As social media is such a valuable resource for measuring public mood, there are various ways it could be used to measure or predict economic trends. Economics, after all, depend very much on people’s attitudes and spending habits. An umbrella term for these trends and effects is consumer confidence, which currently, is measured using time-consuming and costly surveys. But, with a vast resource like social media apparently so readily available, could an ML engineer design an algorithm to measure consumer confidence online?
This was the question I asked myself before embarking on my Master’s thesis project in Statistics for Data Science. Here, I share the process and findings behind my research into whether or not I, as an ML engineer, could design a reliable tool to measure consumer confidence on social media. I’ve tried to explain as simply as possible for the benefit of non-experts while retaining a sufficient amount of detail.
Table of Contents
Why consumer confidence?
First off, some definitions: what is consumer confidence exactly? Consumer confidence indices are used by policymakers, investors, market researchers, among others, to make decisions. The consumer confidence index is a key indicator of the overall health of the economy. When people feel confident about the stability of their incomes, it influences their spending and saving activities, which in turn, impacts other aspects of the economy.
According to Business Administration professor Seunghee Han, consumer confidence effectively reflects the intention of buying something. This is an ‘incidental emotion’, which are the emotions that carry us to the decision that have nothing to do with the decision itself. This is, naturally, extremely difficult to measure – however, social media may provide important insight.
But how could an ML engineer extract this abstract information from the oceans of data available on Twitter, Instagram, and Facebook? Machine learning has long been used to make sense of this vast amount of data; so, I set to work designing an algorithm that could detect this elusive indicator. Below, I’ll go into how this was done.
A summary of the method
In order to test this theory, I performed a social media sentiment analysis over a dataset of tweets from Spanish consumers. I trained supervised machine learning algorithms using corpus linguistics (in other words, “real-life” text), which was followed by a comparison study among a selection of some of the most-used algorithms in text mining literature. Each tweet was then classified by its polarity, using the classification model with the highest accuracy. I then drew up the consumption index and compared it with official consumer confidence statistics from the Spanish government. Let’s drill deeper into the process.
How the dataset was gathered by a ML engineer
As introduced, the aim of the project was to measure consumer confidence in Spain. Therefore, my dataset had to be a list of Spanish Twitter users. This meant we had to identify relevant accounts, which began with finding the most followed accounts in Spain. A users’ loop was applied to these accounts’ followers lists, followed by a location filter. I then took a random sample to limit the dataset to 240,000 users. This raw tweets dataset was downloaded, cleaned, transformed and filtered, to leave me with an accurate dataset of 40 million tweets (around 12GB of data).
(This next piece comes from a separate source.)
-- ==== Sys2Proof/Laws/Exec.lean ====
section
/-! SUPPORT. What exec does with each command: one equation per constructor, for rewriting. -/

set_option Elab.async false

namespace Sys2Proof.Machine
The next phase was to select a time period. I used the five years prior to the start of the project to make the findings as relevant as possible. I then chose three days of the week, as this selection is most likely to reflect the pattern of official surveys. This was important to prove the usefulness of the algorithm, as I wanted to be able to make a clear comparison between official sources and my own findings.
Selecting the sentiment classification model
In order to identify the most useful sentiment classification model, I compared four commonly used text mining algorithms: lexicon, Bayes, support vector machines, and elastic-net regularized logistic regression. I’ll briefly outline what each of these entails before looking at the testing.
- Lexicon approach
This method measures the sensitivity of each tweeted word using a dictionary as a reference, known as lexicon. Once all the words are classified according to a numeric value, it adds them all up to assign a polarity score to the tweet.
- Naive Bayes
This supervised machine learning algorithm is based on the Bayes theorem:
This algorithm calculates the probability of a class (A) of sentence being conditioned to its features (B). The parameter to optimise is the weight given to the features “P(B)”.
- Support vector machines
Support vector machines are commonly used algorithms in classification tasks. This method plots the words in the space (points), where the axes are the classes. The algorithm creates the frontier which better segregates the classes, which are in this case binary. The parameters to optimise are the kernel and the softness.
- Elastic-net regularized logistic regression
This algorithm predicts the probability of a tweet belonging to a certain class by regressing the words of a tweet, using the logistic function. Regularisation consists of finding the optimal complexity of the model. The parameter to optimize is “lambda”.
Learning and testing
Using these approaches, I performed a split validation procedure over the corpus linguistics, expressed in the diagram below. I refined this technique thanks to the TASS workshop, convened by the International Conference of the Spanish Society for Natural Language Processing. It consists of a dataset of 70,000 pre-classified tweets.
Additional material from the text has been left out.